И вот Огнежка «красовалась» уже битый час, выслушивала попреки и ругань. Перекрывая шум, она почти кричала митинговым голосом: — «Подсобница Горчихина Тоня. Оставляется в монтажной бригаде Староверова такелажницей. По старой специальности. Комиссия присваивает ей третий раз ряд!»
Александр Староверов поднялся, напомнил, что еще пять лет назад Тоня была такелажницей четвертого разряда… Тоня махнула в его сторону рукой. «Пусть они подавятся моим разрядом!» — говорил ее жест.
Разгневанный голос Александра тонул в возгласах стариков-каменщиков:
— Бесчиние, Пров Лексеич!
— Не мытьем девку — так катаньем..»
Огнежка вопросительно посмотрела на Чумакова — тот стучал указательным пальцем с желто- черным пришибленным ногтем.

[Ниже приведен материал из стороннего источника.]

-- ==== Sys2Proof/Machine/Channel.lean ====
section
/-! DEFINITION. The memory controllers: training, requests and the scheduler, ECC, refresh, scrub, and the loss of a channel
(R325-R345). -/

namespace Sys2Proof.Machine

/-- `MC_CFG`. -/
def mcCfgR (m : Nat) : RegRef := ⟨.mcCfg, 0, m, 0⟩
/-- `MC_STATUS`. -/
def mcStatusR (m : Nat) : RegRef := ⟨.mcStatus, 0, m, 0⟩
/-- The other channel of a pair. -/
def pairOf (m : Nat) : Nat := m / 2 * 2 + (1 - m % 2)

/-- A transition of R336: recorded in Sole, raised at source 5, traced. -/
def State.setChan (s : State) (m st : Nat) : State :=
  let s := s.setRf (mcStatusR m) 2 0 st
  ((s.sysEvent 0x15 [BitVec.ofNat 64 m, s.reg (mcStatusR m)]).raise (chanSrc m 5)).emitEvent (368 + m) 0x21 st

/-- The subchannel of a line (R329). -/
def subOf (line : Nat) : Bool := granule line / 12 % 2 = 1

/-- The write queue of a subchannel. -/
def Mc.queued (k : Mc) (sub : Bool) : Nat := (k.writeQ.filter (fun e => decide (e.1 = sub))).length

/-- Source 6 follows the write queues (R350). -/
def State.writeLine (s : State) (m : Nat) : State :=
  s.setLine (chanSrc m 6) (decide (48 ≤ (s.mc m).queued false ∨ 48 ≤ (s.mc m).queued true))

/-- A write enters the queue of its subchannel, unless it is full (R344). -/
def State.queueWrite (s : State) (m line : Nat) : State :=
  if 64 ≤ (s.mc m).queued (subOf line) then s
  else (s.modMc m (fun k => { k with writeQ := k.writeQ ++ [(subOf line, BitVec.ofNat 40 line)] })).writeLine m

/-! ### Loss of a channel (R336-R338) -/

/-- Dirty lines of a slice of the Memory-Side Cache are discarded (R337). -/
def State.dropSlice (s : State) (m : Nat) : State :=
  { s with msc := { s.msc with lines := s.msc.lines.filter (fun l => !(l.dirty && decide (chanOf l.line.toNat = m))) } }

/-- What the controller held of a lost channel ends: reserved reads in service complete with PSN = 1, a write batch is abandoned
(R337, R345). -/
def State.dropRequestsAt (s : State) (m : Nat) : State :=
  (s.modMc m (fun k => { k with writeQ := [], resWait := [], owed := [], actives := [], openReqs := [] })).writeLine m

/-- Channel `m` is lost with a cause of `MC_STATUS.CAUSE` (R336-R338): its partner covers it when the pair is mirrored, and R243
resolves the loss while a season runs. -/
def State.chanGone (s : State) (m cause : Nat) : State :=
  let st := s.chanState m
  let p := pairOf m
  if st = 3 then s
  else
    let covered := s.mirrored m && decide (s.chanState p = 2)
    let s := (s.setRf (mcStatusR m) 31 24 cause).setChan m 3
    let s := s.dropRequestsAt m
    if covered then
      let s := s.setChan p 4
      if s.gce.live then s.coverChannel m p 1 s.nextTick else s
    else
      let s := s.dropSlice m
      let s := if st = 4 then s.dropSlice p else s
      if s.gce.live ∧ (st = 2 ∨ st = 4) then s.loseChannel m 1 s.nextTick else s

/-- CHANNEL_LOST (R336): an error of the last row of R331, or a removal command, at a channel in service. -/
def execChannelLost (m : Chan) (cause : LostCause) (s : State) : Host.Outcome State Fault Refusal :=
  done (
    if s.chanState m.val = 2 ∨ s.chanState m.val = 4 then
      (s.chanGone m.val (match cause with
        | .parity => 2
        | .crc => 3
        | .uelim => 4
        | .command => 5
        | .training => 1))
    else s)

/-! ### Training (R325, R326, R328) -/

/-- The channel's configuration is one that R325 supports beside those already trained. -/
def State.chanRefused (s : State) (m gib : Nat) : Bool :=
  let c := s.reg (mcCfgR m)
  let same := fun (p : Nat) =>
    let d := s.reg (mcCfgR p)
    decide (fld d 11 10 = fld c 11 10 ∧ fld d 9 8 = fld c 9 8 ∧ fld d 7 7 = fld c 7 7)
  decide (64 < gib) || decide (gib = 0) || (!bit c 7 && bit c 6 && decide (fld c 9 8 = 2)) ||
    (List.range 12).any (fun p => decide (p ≠ m) && (s.mc p).trained.isSome && !same p)

/-- U (R326): the smallest usable capacity of the channels that have passed training. -/
def State.smallestU (s : State) : Nat :=
  ((List.range 12).filterMap (fun m => (s.mc m).trained)).foldl (fun (a : Nat) u => if a = 0 then u else min a u) 0

/-- `MC_STATUS.USABLE` of every trained channel reads U. -/
def State.spreadU (s : State) : State :=
  let u := s.smallestU
  forN 12 (fun m s => if (s.mc m).trained.isSome then s.setRf (mcStatusR m) 23 16 u else s) s

/-- A trained channel that is enabled goes into service (R336): Active, or Covering when its mirrored partner is Lost. -/
def State.chanStart (s : State) (m : Nat) : State :=
  if s.chanState m = 1 ∧ (s.mc m).trained.isSome ∧ bit (s.reg (mcCfgR m)) 12 then
    s.setChan m (if s.mirrored m ∧ s.chanState (pairOf m) = 3 then 4 else 2)
  else s

/-- Training writes channel-local lines 0-63 (R412): what it leaves in them the spec does not state (free values, assumption 6). -/
def State.trainLines (s : State) (m : Nat) : State :=
  forN 64 (fun l s =>
    let n := s.free
    let d := (List.range 8).foldl (fun (d : LineData) i => d ||| (Config.freeValue (n + i)).zeroExtend 512 <<< (64 * i)) 0
    ({ s with free := n + 8 }.setBytes (lineOf m l * 64) ((List.range 64).map (lineByte d))).setPoison (lineOf m l) false) s

/-- CHANNEL_TRAINING (R328, R412): from Off, through Training; `gib` is the installed capacity the training found. -/
def execChannelTraining (m : Chan) (pass : Bool) (gib : Nat) (s : State) : Host.Outcome State Fault Refusal :=
  done (
    if s.chanState m.val ≠ 0 then s
    else
      let s := (s.setChan m.val 1).raise (chanSrc m.val 4)
      if pass && !s.chanRefused m.val gib then
        let u := if s.rf (mcCfgR m.val) 13 13 = 1 then gib / 2 else gib
        ((((s.modMc m.val (fun k => { k with trained := some u })).trainLines m.val).spreadU).chanStart m.val)
      else (s.chanGone m.val 1))

/-- A write to `MC_CFG`: a SPEED or DENS of 3 leaves that field as it is; EN puts a trained channel into service. -/
def State.writeMcCfg (s : State) (m : Nat) (v : Dword) : State :=
  let old := s.reg (mcCfgR m)
  let v := if fld v 11 10 = 3 then setFld v 11 10 (fld old 11 10) else v
  let v := if fld v 9 8 = 3 then setFld v 9 8 (fld old 9 8) else v
  (s.writeReg (mcCfgR m) v).chanStart m

/-! ### Errors (R330, R331) -/

/-- An error is logged if the log is empty. -/
def State.eccLog (s : State) (m line : Nat) (ue : Bool) (dev : BitVec 4) (syn : BitVec 16) : State :=
  let r : RegRef := ⟨.mcEcclog, 0, m, 0⟩
  if bit (s.reg r) 63 then s
  else s.setReg r (BitVec.ofNat 64 (1 <<< 63 ||| ue.toNat <<< 62 ||| dev.toNat <<< 58 ||| localOf line <<< 16 ||| syn.toNat))

/-- A line is marked poisoned in the Memory-Side Cache and written to DRAM with the poison pattern. -/
def State.poisonInMem (s : State) (line : Nat) : State :=
  { s.setPoison line true with msc := s.msc.update line (fun l => { l with poison := true }) }

/-- What the ECC check of a burst of a line finds (R331). -/
def State.eccResult (s : State) (m line : Nat) (e : Ecc) : State :=
  match e with
  | .ok => s
  | .corrected dev syn =>
    let s := (((s.incRf (mcStatusR m) 63 48).countMc m 0x0B).eccLog m line false dev syn).queueWrite m line
    let n := s.rf (mcStatusR m) 63 48
    let step := s.rf (mcCfgR m) 23 16
    if step ≠ 0 ∧ n % step = 0 then s.raise (chanSrc m 0) else s
  | .uncorrectable dev syn =>
    let s := ((s.poisonInMem line).incRf (mcStatusR m) 47 40).eccLog m line true dev syn
    let s := ((s.raise (chanSrc m 1)).sysEvent 0x16 [BitVec.ofNat 64 (line * 64)]).emitEvent (368 + m) 0x22 (localOf line)
    let now := s.timebase
    let s := s.modMc m (fun k => { k with
      ueTimes := k.ueTimes.filter (fun t => decide ((now - t).toNat < 100000000)) ++ [now] })
    let lim := s.rf (mcCfgR m) 31 24
    if lim ≠ 0 ∧ lim ≤ (s.mc m).ueTimes.length then s.chanGone m 4 else s

/-- DRAM_ALERT (R331): the command is retried, up to three times. -/
def execDramAlert (m : Chan) (k : DramAlert) (s : State) : Host.Outcome State Fault Refusal :=
  done (
    if s.chanState m.val ≠ 2 ∧ s.chanState m.val ≠ 4 then s
    else if 3 ≤ (s.mc m.val).retries then
      ((s.modMc m.val (fun q => { q with retries := 0 })).chanGone m.val (match k with
        | .parity => 2
        | .crc => 3))
    else (s.modMc m.val (fun q => { q with retries := q.retries + 1 })))

/-! ### Requests and the scheduler (R340-R344) -/

/-- The channel serves requests. -/
def State.chanServes (s : State) (m : Nat) : Bool := s.chanState m = 2 || s.chanState m = 4

/-- A port is at a limit of R341 for a line. -/
def Mc.atLimit (k : Mc) (port : Fin 13) (line : Nat) : Bool :=
  let mine := k.openReqs.filter (fun e => decide (e.1 = port) && e.2.2)
  decide (8 ≤ mine.length) || decide (4 ≤ (mine.filter (fun e => decide (subOf e.2.1.toNat = subOf line))).length)

/-- MC_REQUEST (R340): a request enters the controller. A reserved one of a port at its limit waits (R341), and so does a write
that finds its queue full. -/
def execMcRequest (m : Chan) (r : MemReq) (s : State) : Host.Outcome State Fault Refusal :=
  done (
    let line := r.line.toNat
    let k := s.mc m.val
    if !s.chanServes m.val || decide (s.servChan (chanOf line) ≠ m.val) then s
    else if r.res && k.atLimit r.port line then s
    else if r.write && decide (64 ≤ k.queued (subOf line)) then s
    else
      let agent := if r.port.val < 12 then 7 * r.port.val else 84
      let q := s.mcCharge { agent := agent, tid := r.tid.val, w := false, res := r.res } line
      let s := q.1
      let read := s.countMc m.val (if q.2 then 0x01 else 0x02)
      if r.write then (((s.countMc m.val 0x03).mcCount m.val r.port.val q.2).queueWrite m.val line)
      else if s.mscOn && (s.msc.find line).isSome then ((read.countMc m.val 0x08).mcCount m.val r.port.val q.2)
      else
        ((if s.mscOn then read.countMc m.val 0x09 else read).modMc m.val (fun k => { k with
          openReqs := k.openReqs ++ [(r.port, r.line, q.2)]
          resWait := if q.2 then k.resWait ++ [r.line] else k.resWait })))

/-- DRAM_ACTIVATE (R343): the oldest waiting reserved read whose bank no other one holds receives its activate. -/
def execDramActivate (m : Chan) (s : State) : Host.Outcome State Fault Refusal :=
  done (
    let k := s.mc m.val
    match k.resWait.find? (fun l => !k.actives.any (fun a => decide (s.colour a.toNat = s.colour l.toNat))) with
    | none => s
    | some l =>
      ((s.modMc m.val (fun k => { k with
        resWait := k.resWait.erase l, owed := k.owed.erase l, actives := k.actives ++ [l] })).countMc m.val 0x04))

/-- DRAM_READ_COMPLETE (R331): a burst returns; the request it answers leaves the controller. -/
def execDramReadComplete (m : Chan) (line : LineAddr) (e : Ecc) (s : State) : Host.Outcome State Fault Refusal :=
  done (
    if !s.chanServes m.val || decide (s.servChan (chanOf line.toNat) ≠ m.val) then s
    else
      let k := s.mc m.val
      let s := match k.openReqs.find? (fun x => decide (x.2.1 = line)) with
        | some x =>
          (s.mcCount m.val x.1.val x.2.2).modMc m.val (fun k => { k with
            openReqs := k.openReqs.erase x, actives := if x.2.2 then k.actives.erase line else k.actives
            resWait := if x.2.2 then k.resWait.erase line else k.resWait, owed := k.owed.erase line })
        | none => s
      ((s.modMc m.val (fun k => { k with retries := 0 })).eccResult m.val line.toNat e))

/-- A subchannel has a reserved read waiting. -/
def Mc.waits (k : Mc) (sub : Bool) : List LineAddr := k.resWait.filter (fun l => decide (subOf l.toNat = sub))

/-- WRITE_BATCH (R344): up to four writes of a subchannel drain, when no reserved read waits there or 48 or more writes do; reads
that waited through the last batch go first. -/
def execWriteBatch (m : Chan) (sub : Bool) (s : State) : Host.Outcome State Fault Refusal :=
  done (
    let k := s.mc m.val
    let waiting := k.waits sub
    let owed := k.owed.any (fun l => decide (subOf l.toNat = sub))
    if k.queued sub = 0 ∨ owed ∨ (!waiting.isEmpty ∧ k.queued sub < 48) then s
    else
      let batch := (k.writeQ.filter (fun e => decide (e.1 = sub))).take 4
      ((s.modMc m.val (fun k => { k with
        writeQ := batch.foldl (fun (q : List (Bool × LineAddr)) e => q.erase e) k.writeQ, owed := k.owed ++ waiting
        retries := 0 })).writeLine m.val))

/-- REFRESH_DUE (R332): a same-bank refresh is postponed while a reserved read waits for its bank, at most four times; else it is
issued with those postponed. -/
def execRefreshDue (m : Chan) (bank : BitVec 7) (s : State) : Host.Outcome State Fault Refusal :=
  done (
    if !s.chanServes m.val then s
    else
      let k := s.mc m.val
      let owed := SMap.get 0 k.refreshPost bank.toNat
      let waits := k.resWait.any (fun l => decide (s.colour l.toNat = bank.toNat))
      let set := fun (s : State) (n : Nat) => s.modMc m.val (fun k => { k with refreshPost := SMap.put 0 k.refreshPost bank.toNat n })
      if waits ∧ owed < 4 then (set s (owed + 1))
      else if waits then (s.countMc m.val 0x05)
      else (forN (owed + 1) (fun _ s => s.countMc m.val 0x05) (set s 0)))

/-- PATROL_SCRUB (R333): the next line of the channel is read; the last line of a pass raises source 2. -/
def execPatrolScrub (m : Chan) (e : Ecc) (s : State) : Host.Outcome State Fault Refusal :=
  done (
    if !s.chanServes m.val ∨ s.rf (mcCfgR m.val) 63 48 = 0 then s
    else
      let at' := (s.mc m.val).scrubAt
      let last := decide (s.usable * 2 ^ 24 ≤ at' + 1)
      let s := s.modMc m.val (fun k => { k with scrubAt := if last then 0 else at' + 1 })
      let s := s.eccResult m.val (lineOf m.val at') e
      (if last then s.raise (chanSrc m.val 2) else s))

/-- SPD_TEMPERATURE_ALERT (R327): source 8 follows the hub's alert. -/
def execSpdTemperatureAlert (m : Chan) (asserted : Bool) (s : State) : Host.Outcome State Fault Refusal :=
  done (s.setLine (chanSrc m.val 8) asserted)

/-! ### The tick at a controller (R229, R340, R349) -/

/-- The credits that a controller takes at this tick: those of a season that activates at it, those that take effect at it, or
those in force (R240, R245). -/
def State.creditsNow (s : State) : SMap Dword :=
  if s.ftu.ticks = s.gce.actTick then s.gce.shadowCredits.getD s.gce.credits
  else s.gce.creditPend.getD s.gce.credits

/-- A tick reaches controller `m`: the port counts are latched, and every tenant's credit is reloaded. -/
def State.mcTick (s : State) (m : Nat) : State :=
  let n := (s.mc m).counts
  let s := forN 13 (fun p s => s.setReg ⟨.mcPortbw, 0, m, p⟩
    (BitVec.ofNat 64 (SMap.get 0 n (2 * p + 1) % 2 ^ 32 ||| (SMap.get 0 n (2 * p) % 2 ^ 32) <<< 32))) s
  let s := s.modMc m (fun k => { k with counts := [], demoted := false })
  let cr := s.creditsNow
  forN 32 (fun t s => s.setRf ⟨.mcTstat, 0, m, t⟩ 31 0 (SMap.get 0 cr (12 * t + m)).toNat) s

end Sys2Proof.Machine
end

Огнежка сказала, зардевшись и глядя в окно:
— Насчет Тони, наверное, и в самом деле не так. Дадим ей на этой же неделе урок. Как справится.
Она отложила в сторону листок. Взяла со стола следующий.

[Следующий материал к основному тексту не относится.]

-- ==== Sys2Proof/Machine/Cxe.lean ====
section
/-! DEFINITION. WAIT, WAITE, YIELD, FDONE and SIGNAL (R270-R276). -/

namespace Sys2Proof.Machine

/-- A Budget overrun record of a slot (R269, R284): its budget, the units consumed in the period, the PC at the leave. -/
def State.budgetRecord (s : State) (t n : Nat) : State :=
  let k := s.slot t n
  let s := s.ctxRecord t n 0x14 0 0 [BitVec.ofNat 64 k.budget, BitVec.ofNat 64 k.used, k.arch.pc]
  (s.incRf ⟨.cxeTstat, 0, k.tid.val, 0⟩ 31 16).emitEvent (256 + t) 0x04 (s.cidOf t n)

/-- An instruction of the major 0x32 below which level it traps; `forbid` in a delay slot. -/
def ctxInstr (c : CoreId) (fn4 : BitVec 4) (lvl : Nat) (forbid : Bool) (o : OpsF) (body : State → State × PosRes) (s : State) :
    Host.Outcome State Fault Refusal :=
  done (s.position c.val (wordF 0x32 fn4 o) forbid (fun s =>
    if (s.core c.val).pl < lvl then (s, .trap { cause := 0x06 }) else body s))

/-- What a departure leaves in the trace and the counters. -/
def gone : PosRes := .moved { dispatch := true }

/-- An interrupt for the core is pending in the Event Gatherer (R270). -/
def State.anyPending (s : State) (c : Nat) : Bool :=
  [IntClass.normal, IntClass.fast, IntClass.pl2].any (fun k => s.candidates.any (fun n => s.eligible c k n))

/-- WAIT (R270): issue stops at the next position until an interrupt for the core is pending. -/
def execWait (c : CoreId) (o : OpsF) (s : State) : Host.Outcome State Fault Refusal :=
  ctxInstr c 0 1 true o (fun s =>
    if s.anyPending c.val then (s, .next {} none)
    else ((s.countCore c.val 0x01).modCore c.val (fun k => { k.advance none with run := .waiting }), .moved {})) s

/-- WAITE's block (R271, R276): the context is Waiting on the mask, its PC after the WAITE. A budget spent as it blocks is
recorded. -/
def State.block (s : State) (c n : Nat) (m : Word) (rd : BitVec 5) : State :=
  let t := trioOf c
  let key := ((s.core c).dest false rd).getD 0
  let spent := decide (s.remain t n = 0)
  let s := s.modCore c (fun k => k.advance none)
  let s := s.leave t (coreIn c) .waiting
  let s := s.modSlot t n (fun b => { b with waitMask := m, waitReg := key })
  (if spent then s.budgetRecord t n else s).redispatch t

/-- WAITE (R271). On the service trio, which holds no context (R18), it returns 0 and runs on (DEDUCED, assumption 12). -/
def execWaite (c : CoreId) (o : OpsF) (s : State) : Host.Outcome State Fault Refusal :=
  ctxInstr c 1 0 true o (fun s =>
    let k := s.core c.val
    let m : Word := (k.g o.rs1).truncate 32
    match k.ctx with
    | none => (s.modCore c.val (fun k => k.give false o.rd 0 3), .next { dispatch := true } none)
    | some n =>
      let ev := (s.slot (trioOf c.val) n.val).events &&& m
      if ev ≠ 0 ∨ m = 0 then
        let s := (s.sampled c.val).modSlot (trioOf c.val) n.val (fun b => { b with events := b.events &&& ~~~m })
        (s.modCore c.val (fun k => k.give false o.rd (ev.zeroExtend 64) 3), .next { dispatch := true } none)
      else ((s.countCore c.val 0x01).block c.val n.val m o.rd, gone)) s

/-- YIELD (R273, R276): with its budget spent the context becomes Dormant and is recorded. -/
def execYield (c : CoreId) (o : OpsF) (s : State) : Host.Outcome State Fault Refusal :=
  ctxInstr c 2 0 true o (fun s =>
    match (s.core c.val).ctx with
    | none => (s, .next { dispatch := true } none)
    | some n =>
      let t := trioOf c.val
      let s := (s.countCore c.val 0x01).modCore c.val (fun k => k.advance none)
      if s.remain t n.val = 0 then
        (((s.leave t (coreIn c.val) .dormant).budgetRecord t n.val).redispatch t, gone)
      else (s.yieldOn t (s.streamOf c.val) n.val, gone)) s

/-- FDONE (R274): the context's work for the period ends. -/
def execFdone (c : CoreId) (o : OpsF) (s : State) : Host.Outcome State Fault Refusal :=
  ctxInstr c 3 0 true o (fun s =>
    match (s.core c.val).ctx with
    | none => (s, .next { dispatch := true } none)
    | some n =>
      let t := trioOf c.val
      let s := (s.countCore c.val 0x01).modCore c.val (fun k => k.advance none)
      let s := s.modSlot t n.val (fun b => { b with fdone := true })
      (s.depart c.val .dormant, gone)) s

/-- SIGNAL (R272): an invalid context ID is discarded at once, the rest when the event arrives. -/
def execSignal (c : CoreId) (o : OpsF) (s : State) : Host.Outcome State Fault Refusal :=
  ctxInstr c 4 0 false o (fun s =>
    let cid := fld ((s.core c.val).g o.rs1) 12 0
    let tid := s.tidOn c.val
    let high := decide (2 ≤ (s.core c.val).pl)
    if 12 ≤ cid / 512 ∨ 6 ≤ cid / 64 % 8 then
      (s.incRf ⟨.cxeTstat, 0, tid, 0⟩ 63 48, .next { dispatch := true } none)
    else (s.post cid (fld o.sys 4 0) (.signal tid high), .next { dispatch := true } none)) s

end Sys2Proof.Machine
end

Раздевалка утихла. Слышалось тяжелое дыхание взапревших людей, чей-то шепот: — Жарища — спасу нет!
— Сейчас Чумаков тебя охолонит…
— «Каменщик Гуща, — утомленно продолжала Огнежка. — Разряд седьмой… Комиссия решила установить, шестой».
Яростный, с присвистом, голос Гущи вскипел где-то:
— С-спасибочка! В прошлый раз эта же комиссия постановила седьмой, месяц прошел — здрасте пожалте, шестой…
Огнежка, в какой уж раз, растолковывала, что изменяется весь профиль работ. Упрощается труд. Кирпичной кладки седьмого разряда не будет. — Все это было правдой, но тем не менее в голосе Oгнежки чувствовались смущение и неловкость. Она, прораб без году неделя, вынуждена огорчать человека, клавшего стены домов четверть века.
Хитроватый, сметливый Гуща сразу почувствовал смущение в голосе Огнежки. Когда она попыталась успокоить его: «Обжалуйте Ермакову» — он вскипел негодованием:
— Как бы не так! Буду я каждый месяц проверяться, как чахоточный! И так в прошлый месяц насилу сдал, с двух заходов. Душу мытарили. — Видя, что Чумаков начал нервно перебирать перед собой руками, словно быстро копаясь в чем-то, Гуща воскликнул в ожесточении:
— Опостылел ты мне, Крот, до смерти. Расчет!